The exploit in question specifically relied on this expectation, by creating a
new patch release for the exploit. Even if you could trust well-intentioned
maintainers to use it correctly, there's always this risk.

------
kylecordes
I have observed an ongoing pattern. People who create a thing (that becomes
somewhat popular) in some sense get credit for it. They are mentioned as the
creator of it, forever. It becomes part of their resume, their online
reputation. Perhaps they go on to create another thing.

This happens to a far lesser extent for people who adopt a project later to
become an ongoing maintainer.

A project might have an originator who works hard for six months, and rewarded
forever, and some maintainers who work hard for six years and gets very little
reward.

Out of respect for many people who do great work, I will not name names. :-)

------
davej
Personal attacks are completely unwarranted. I think a more useful (and
certainly more constructive) way to look at this is to frame it as a learning
experience and figure out what we can do to minimize the effect of this in
future.

It's almost impossible to vet every sub-sub dependency of a large codebase
without dedicating huge resources. Perhaps there needs to some sort of a
javascript code signing standard that requires a level of user identity
verification. This is a solved problem with Authenticode and Gatekeeper for
executables on Windows/Mac. We have been able to hide behind the fact that
we're devs (we know what we're doing!!), but many consumer-level applications
(mainly Electron-based) now run node modules with user-level (or higher)
permissions. Maybe we need to become a bit more diligent in this area and look
at less ad-hoc ways of managing dependencies and identity verification.

------
jeswin
Dominic is a prolific contributor and compassionate leader in the JS and P2P
communities - and it was a disheartening thread to read. The suggestions that
he (working for free!) should have done more seemed unfair.

We should look to fix these:

\- If we're going to rely on hundreds of packages per project, we need fine
grained security like Android or iOS. deno seems to be doing node right -
[https://github.com/denoland/deno/issues/171](https://github.com/denoland/deno/issues/171)

\- Lock down versions for now. Use 1.2.1 instead of ~1.2.1 or ^1.2.1.

\- If npm must remain at the center of node's module system, they might have
to add auditing and approval tools. 'npm install' can warn about unaudited
modules.
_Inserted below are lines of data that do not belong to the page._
-- ==== Sys2Proof/Laws/After.lean ====
section
/-! SUPPORT. What the end of a step leaves of slots, markers, offers and records beyond `State.Settled`:
`State.Closed` holds of every part of a settlement, and of the whole. -/

namespace Sys2Proof.Machine

/-- The markers that the end of a step may add: a claim chosen, an offer made, a STATE owed, an OUTCOME loaded. -/
def Marker.addedAtEnd : Marker → Bool
  | .claim _ _ _ => true
  | .offer _ _ => true
  | .state => true
  | .outcome _ _ _ => true
  | .object _ => false
  | .release _ _ => false
  | .accept _ _ _ => false
  | .carry _ _ => false

/-- An ACCEPT marker. -/
def Marker.isAccept : Marker → Bool
  | .accept _ _ _ => true
  | _ => false

/-- What the end of a step leaves, of slots, markers, offers and records. -/
structure State.Closed (made left : State) : Prop where
  /-- no frame goes on the wire -/
  noSending : made.rbc.sendingSlot = none → left.rbc.sendingSlot = none
  /-- a loaded frame stays loaded as it is, but an ACCEPT -/
  keepsSlots : ∀ x ∈ made.rbc.slots, x.marker.isAccept = false → x ∈ left.rbc.slots
  /-- nothing is owed that was not, but what the end of a step adds -/
  owesOnly : ∀ m, m.addedAtEnd = false → left.rbc.owes m = true → made.rbc.owes m = true
  offerKept : made.carry.offer.isSome = true → left.carry.offer = made.carry.offer
  offerNew : made.carry.offer = none → ∀ o, left.carry.offer = some o → o.phase = .owed
  /-- an outcome entry may go into a slot, and changes in nothing else -/
  outcomes : ∀ e ∈ left.carry.outcomes, e ∈ made.carry.outcomes ∨
    (e.inSlot = true ∧ { e with inSlot := false } ∈ made.carry.outcomes)
  /-- the records keep their admission orders, and none that is not WAITING is touched -/
  orders : left.queue.records.map Record.order = made.queue.records.map Record.order
  records : (made.queue.records.map Record.order).Nodup →
    ∀ r ∈ made.queue.records, r.state ≠ .waiting → r ∈ left.queue.records

section
variable {a b c s : State}

theorem sendingSlot_none_iff (b : Rbc) : b.sendingSlot = none ↔ ∀ x ∈ b.slots, x.sending = false := by
  simp [Rbc.sendingSlot]

theorem State.Closed.refl (s : State) : State.Closed s s where
  noSending h := h
  keepsSlots x hx _ := hx
  owesOnly m _ h := h
  offerKept _ := rfl
  offerNew h o ho := by rw [h] at ho; simp at ho
  outcomes e he := Or.inl he
  orders := rfl
  records _ r hr _ := hr

theorem State.Closed.trans (h : State.Closed a b) (g : State.Closed b c) : State.Closed a c where
  noSending k := g.noSending (h.noSending k)
  keepsSlots x hx hm := g.keepsSlots x (h.keepsSlots x hx hm) hm
  owesOnly m hm k := h.owesOnly m hm (g.owesOnly m hm k)
  offerKept k := by
    have h1 := h.offerKept k
    rw [g.offerKept (by rw [h1]; exact k), h1]
  offerNew k o ho := by
    cases hb : b.carry.offer with
    | none => exact g.offerNew hb o ho
    | some o' =>
      have h1 := g.offerKept (by rw [hb]; rfl)
      rw [h1, hb] at ho
      cases ho
      exact h.offerNew k _ hb
  outcomes e he := by
    rcases g.outcomes e he with k | ⟨k1, k2⟩
    · exact h.outcomes e k
    · rcases h.outcomes _ k2 with k | ⟨k3, _⟩
      · exact Or.inr ⟨k1, k⟩
      · simp at k3
  orders := g.orders.trans h.orders
  records hn r hr hs := g.records (by rw [h.orders]; exact hn) r (h.records hn r hr hs) hs

/-- A part of the settlement that leaves the queue, the outcome list, the offer, and what is to be sent. -/
theorem State.Closed.of_same (hr : c.rbc = a.rbc) (hc : c.carry = a.carry) (hq : c.queue = a.queue) :
    State.Closed a c := by
  constructor <;> simp_all

theorem State.noteReported_closed (before s : State) : State.Closed s (State.noteReported before s) :=
  State.Closed.of_same (by simp) (by simp) (by simp)

theorem State.oweState_closed (s : State) : State.Closed s s.oweState := by
  have hslots : s.oweState.rbc.slots = s.rbc.slots := by
    unfold State.oweState
    split
    · split <;> simp [Rbc.owe]
    · simp [Rbc.withdraw]
  constructor
  · intro h; rw [sendingSlot_none_iff] at h ⊢; rw [hslots]; exact h
  · intro x hx _; rw [hslots]; exact hx
  · intro m hm h
    rw [owes_iff] at h ⊢
    rw [hslots] at h
    rcases h with h | h
    · left
      unfold State.oweState at h
      split at h
      · split at h
        · simp only [Rbc.owe, List.mem_append, List.mem_singleton] at h
          rcases h with h | rfl
          · exact h
          · simp [Marker.addedAtEnd] at hm
        · exact h
      · exact (List.mem_filter.mp h).1
    · exact Or.inr h
  all_goals simp_all

theorem changeFirstOutcome_mem {p : OutcomeEntry → Bool} {f : OutcomeEntry → OutcomeEntry} {l : List OutcomeEntry}
    {e : OutcomeEntry} (h : e ∈ changeFirstOutcome p f l) : e ∈ l ∨ ∃ x ∈ l, p x = true ∧ e = f x := by
  induction l with
  | nil => simp [changeFirstOutcome] at h
  | cons x rest ih =>
    unfold changeFirstOutcome at h
    split at h
    · rename_i hp
      rcases List.mem_cons.mp h with rfl | h
      · exact Or.inr ⟨x, by simp, hp, rfl⟩
      · exact Or.inl (by simp [h])
    · rcases List.mem_cons.mp h with rfl | h
      · exact Or.inl (by simp)
      · rcases ih h with h | ⟨y, hy, hy2⟩
        · exact Or.inl (by simp [h])
        · exact Or.inr ⟨y, by simp [hy], hy2⟩

/-- Loading adds nothing owed, where what it loads was owed or comes from the outcome list. -/
theorem State.putInSlot_closed (m : Marker) (f : Frame) (s : State) (h : m ∈ s.rbc.owed ++ s.outcomeMarkers) :
    State.Closed s (s.putInSlot m f) := by
  constructor
  · intro hs; rw [sendingSlot_none_iff] at hs ⊢
    intro x hx
    simp only [State.putInSlot, List.mem_append, List.mem_singleton] at hx
    rcases hx with hx | rfl
    · exact hs x hx
    · rfl
  · intro x hx _; simp [State.putInSlot, hx]
  · intro n hn ho
    rw [owes_iff] at ho ⊢
    simp only [State.putInSlot, List.mem_append, List.mem_singleton] at ho
    rcases ho with ho | ⟨t, ht | rfl, rfl⟩
    · exact Or.inl (List.mem_of_mem_erase ho)
    · exact Or.inr ⟨t, ht, rfl⟩
    · rcases List.mem_append.mp h with h | h
      · exact Or.inl h
      · simp only [State.outcomeMarkers, List.mem_map] at h
        obtain ⟨e, _, he⟩ := h
        rw [← he] at hn
        simp [Marker.addedAtEnd] at hn
  · intro _; rfl
  · intro hn o ho; simp [State.putInSlot, CarryUnit.slotLoaded, hn] at ho
  · intro e he
    rcases changeFirstOutcome_mem he with he | ⟨x, hx, hp, rfl⟩
    · exact Or.inl he
    · refine Or.inr ⟨rfl, ?_⟩
      have : x.inSlot = false := by simp [CarryUnit.servedBy] at hp; exact hp.2
      rcases x with ⟨⟩
      simp_all
  · simp
  · intro _ r hr _; simpa using hr

theorem State.loadOne_closed (s : State) : State.Closed s s.loadOne := by
  unfold State.loadOne
  split
  · split
    · exact State.Closed.refl s
    · rename_i m f h
      refine State.putInSlot_closed m f s ?_
      have := lowestFrame_mem h
      simp only [State.loadable, List.mem_filterMap] at this
      obtain ⟨n, hn, he⟩ := this
      cases hc : s.compose n <;> simp_all
  · exact State.Closed.refl s

theorem State.loadSlots_closed (s : State) : State.Closed s s.loadSlots :=
  ((State.loadOne_closed s).trans (State.loadOne_closed _)).trans (State.loadOne_closed _)

/-- What `settleFrames` leaves of slots, markers, offers and records. -/
theorem State.settleFrames_closed (before s : State) : State.Closed s (State.settleFrames before s) :=
  ((State.noteReported_closed before s).trans (State.oweState_closed _)).trans (State.loadSlots_closed _)

/-- What cancelling does to the slots and the owed markers (R92, R93). -/
theorem State.cancel_noSending (p : Marker → Bool) (s : State) (h : s.rbc.sendingSlot = none) :
    (s.cancel p).rbc.sendingSlot = none := by
  rw [sendingSlot_none_iff] at h ⊢
  intro x hx
  simp only [State.cancel, State.abortMatching, Rbc.withdraw, List.mem_map, List.mem_filter] at hx
  obtain ⟨y, ⟨hy, _⟩, rfl⟩ := hx
  split <;> exact h y hy

theorem State.cancel_owes (p : Marker → Bool) (s : State) (m : Marker) (h : (s.cancel p).rbc.owes m = true) :
    s.rbc.owes m = true := by
  rw [owes_iff] at h ⊢
  simp only [State.cancel, State.abortMatching, Rbc.withdraw, List.mem_map, List.mem_filter] at h
  rcases h with h | ⟨t, ⟨y, ⟨hy, _⟩, rfl⟩, rfl⟩
  · exact Or.inl h.1
  · refine Or.inr ⟨y, hy, ?_⟩
    split <;> rfl

/-- With nothing in transmission, a cancelled marker is owed no more (R92, R93). -/
theorem State.cancel_gone (p : Marker → Bool) (s : State) (m : Marker) (hp : p m = true)
    (h : s.rbc.sendingSlot = none) : (s.cancel p).rbc.owes m = false := by
  rw [Bool.eq_false_iff, ne_eq, owes_iff]
  rw [sendingSlot_none_iff] at h
  simp only [State.cancel, State.abortMatching, Rbc.withdraw, List.mem_map, List.mem_filter]
  rintro (⟨_, k⟩ | ⟨t, ⟨y, ⟨hy, hc⟩, rfl⟩, hm⟩)
  · simp [hp] at k
  · have hy2 := h y hy
    have : y.marker = m := by rw [← hm]; split <;> rfl
    simp [this, hp, hy2] at hc

theorem State.endAccept_closed (s : State) : State.Closed s s.endAccept := by
  unfold State.endAccept
  split
  · exact State.Closed.refl s
  · rename_i x _
    set u : State := { s with carry := { s.carry with accept := none } }
    set p : Marker → Bool := fun m => decide (m = .accept x.origin x.seq x.value)
    have hc : (u.cancel p).carry = u.carry := State.cancel_carry_of p u (by simp [p])
    constructor
    · exact State.cancel_noSending p u
    · intro y hy hm
      have hp : p y.marker = false := by
        cases h : y.marker <;> simp_all [p, Marker.isAccept]
      simp only [State.cancel, State.abortMatching, Rbc.withdraw, List.mem_map, List.mem_filter]
      exact ⟨y, ⟨hy, by simp [hp]⟩, by simp [hp]⟩
    · exact fun m _ h => State.cancel_owes p u m h
    · intro _; rw [hc]
    · intro hn o ho; rw [hc] at ho; simp [u, hn] at ho
    · intro e he; rw [hc] at he; exact Or.inl he
    · simp [u]
    · intro _ r hr _; simpa [u] using hr

theorem State.checkAccept_closed (before s : State) : State.Closed s (State.checkAccept before s) := by
  unfold State.checkAccept
  split
  · exact State.endAccept_closed s
  · exact State.Closed.refl s

/-- Changing the state of one WAITING record leaves the orders and every record that is not WAITING. -/
theorem modify_state_orders (q : AlertQueue) (order : Nat) (st : RecState) :
    (q.modify order fun x => { x with state := st }).records.map Record.order = q.records.map Record.order := by
  simp only [AlertQueue.modify, List.map_map]
  apply List.map_congr_left
  intro r _
  simp only [Function.comp]
  split <;> rfl

theorem modify_other {q : AlertQueue} (hn : (q.records.map Record.order).Nodup) {r w : Record} (hr : r ∈ q.records)
    (hw : w ∈ q.records) (hne : r ≠ w) (f : Record → Record) : r ∈ (q.modify w.order f).records := by
  simp only [AlertQueue.modify, List.mem_map]
  exact ⟨r, hr, if_neg fun h => hne (eq_of_order hn hr hw h)⟩

theorem modify_self {q : AlertQueue} {r : Record} (hr : r ∈ q.records) (f : Record → Record) :
    f r ∈ (q.modify r.order f).records := by
  simp only [AlertQueue.modify, List.mem_map]
  exact ⟨r, hr, if_pos rfl⟩

/-- The lead is a WAITING record of the queue that meets the conditions of R27. -/
theorem State.lead_mem {s : State} {r : Record} (h : s.lead = some r) : r ∈ s.queue.records ∧ s.mayLead r = true :=
  List.mem_filter.mp (firstOf_mem h)

theorem State.lead_waiting {s : State} {r : Record} (h : s.lead = some r) : r.state = .waiting := by
  have := (State.lead_mem h).2
  simp only [State.mayLead, Record.waiting, Bool.and_eq_true, decide_eq_true_eq] at this
  exact this.1.1.1

theorem State.makeOffer_closed (s : State) : State.Closed s s.makeOffer := by
  unfold State.makeOffer
  split
  · exact State.Closed.refl s
  · rename_i r hr
    obtain ⟨hmem, hw, hno⟩ := State.offerable_mem hr
    split
    · exact State.Closed.refl s
    · constructor
      · intro h; exact h
      · intro x hx _; exact hx
      · intro m hm ho
        rw [owes_iff] at ho ⊢
        simp only [Rbc.owe, List.mem_append, List.mem_singleton] at ho
        rcases ho with (ho | rfl) | ho
        · exact Or.inl ho
        · simp [Marker.addedAtEnd] at hm
        · exact Or.inr ho
      · intro h; simp [hno] at h
      · intro _ o ho; simp at ho; rw [← ho]
      · intro e he; exact Or.inl he
      · exact modify_state_orders _ _ _
      · intro hn x hx hxs
        exact modify_other hn hx hmem (fun h => hxs (h ▸ hw)) _

theorem State.startCall_closed (r : Record) (k : LineId) (tier : Tier) (s : State) (hr : r ∈ s.queue.records)
    (hw : r.state = .waiting) : State.Closed s (s.startCall r k tier) := by
  have hslots : (s.startCall r k tier).rbc.slots = s.rbc.slots := by
    simp only [State.startCall, State.trySeize_rbc, State.requestClock_rbc, State.placeOn]
    split <;> simp [Rbc.owe]
  have hcarry : (s.startCall r k tier).carry = s.carry := by simp
  have hqueue : (s.startCall r k tier).queue = s.queue.modify r.order fun x => { x with state := .inCall } := by
    simp [State.startCall]
  constructor
  · intro h; rw [sendingSlot_none_iff] at h ⊢; rw [hslots]; exact h
  · intro x hx _; rw [hslots]; exact hx
  · intro m hm ho
    rw [owes_iff] at ho ⊢
    rw [hslots] at ho
    rcases ho with ho | ho
    · left
      simp only [State.startCall, State.trySeize_rbc, State.requestClock_rbc, State.placeOn] at ho
      split at ho
      · exact ho
      · simp only [Rbc.owe, List.mem_append, List.mem_singleton] at ho
        rcases ho with ho | rfl
        · exact ho
        · simp [Marker.addedAtEnd] at hm
    · exact Or.inr ho
  · intro _; rw [hcarry]
  · intro hn o ho; rw [hcarry, hn] at ho; simp at ho
  · intro e he; rw [hcarry] at he; exact Or.inl he
  · rw [hqueue]; exact modify_state_orders _ _ _
  · intro hn x hx hxs
    rw [hqueue]
    exact modify_other hn hx hr (fun h => hxs (h ▸ hw)) _

theorem State.choose_closed (s : State) : State.Closed s s.choose := by
  unfold State.choose
  split
  · split
    · exact State.Closed.refl s
    · rename_i r hr
      split
      · exact State.startCall_closed _ _ _ s (State.lead_mem hr).1 (State.lead_waiting hr)
      · exact State.Closed.refl s
  · exact State.Closed.refl s

theorem State.chooseAndOffer_closed (s : State) : State.Closed s s.chooseAndOffer := by
  unfold State.chooseAndOffer
  split
  · have h : State.Closed s { s with free := s.free + 1 } := State.Closed.of_same rfl rfl rfl
    simp only
    split
    · exact (h.trans (State.makeOffer_closed _)).trans (State.choose_closed _)
    · exact (h.trans (State.choose_closed _)).trans (State.makeOffer_closed _)
  · exact (State.choose_closed s).trans (State.makeOffer_closed _)

/-- What `settle` leaves of slots, markers, offers and records. -/
theorem State.settle_closed (before s : State) : State.Closed s (State.settle before s) :=
  ((((State.checkAccept_closed before s).trans (State.chooseAndOffer_closed _)).trans
    (State.noteReported_closed before _)).trans (State.oweState_closed _)).trans (State.loadSlots_closed _)

/-- What `settleChoice` leaves of slots, markers, offers and records. -/
theorem State.settleChoice_closed (before s : State) : State.Closed s (State.settleChoice before s) :=
  ((((State.checkAccept_closed before s).trans (State.choose_closed _)).trans
    (State.noteReported_closed before _)).trans (State.oweState_closed _)).trans (State.loadSlots_closed _)

end

end Sys2Proof.Machine
end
The problem with that is that it will make npm (a business) even more
central to the node ecosystem - which may not be a good thing.

------
raphlinus
I think this is a major loss of innocence moment for open source. The only
sustainable solution to this sort of problem is to pay people to do at least
minimal curation and maintenance of open source libraries.

In an ideal world, the payment would go to people who actually create open
source value. However, I'm cynical enough about human nature and business to
suspect that it will mostly go to middlemen like record distributors and
academic publishers, who create very little actual value but somehow make
themselves indispensable in the ecosystem.

------
_nalply
I found this comment insightful:
[https://gist.github.com/dominictarr/9fd9c1024c94592bc7268d36...](https://gist.github.com/dominictarr/9fd9c1024c94592bc7268d36b8d83b3a#gistcomment-2769564)

Summary:

1\. Mark as deprecated

2\. Change the name by adding "-archived"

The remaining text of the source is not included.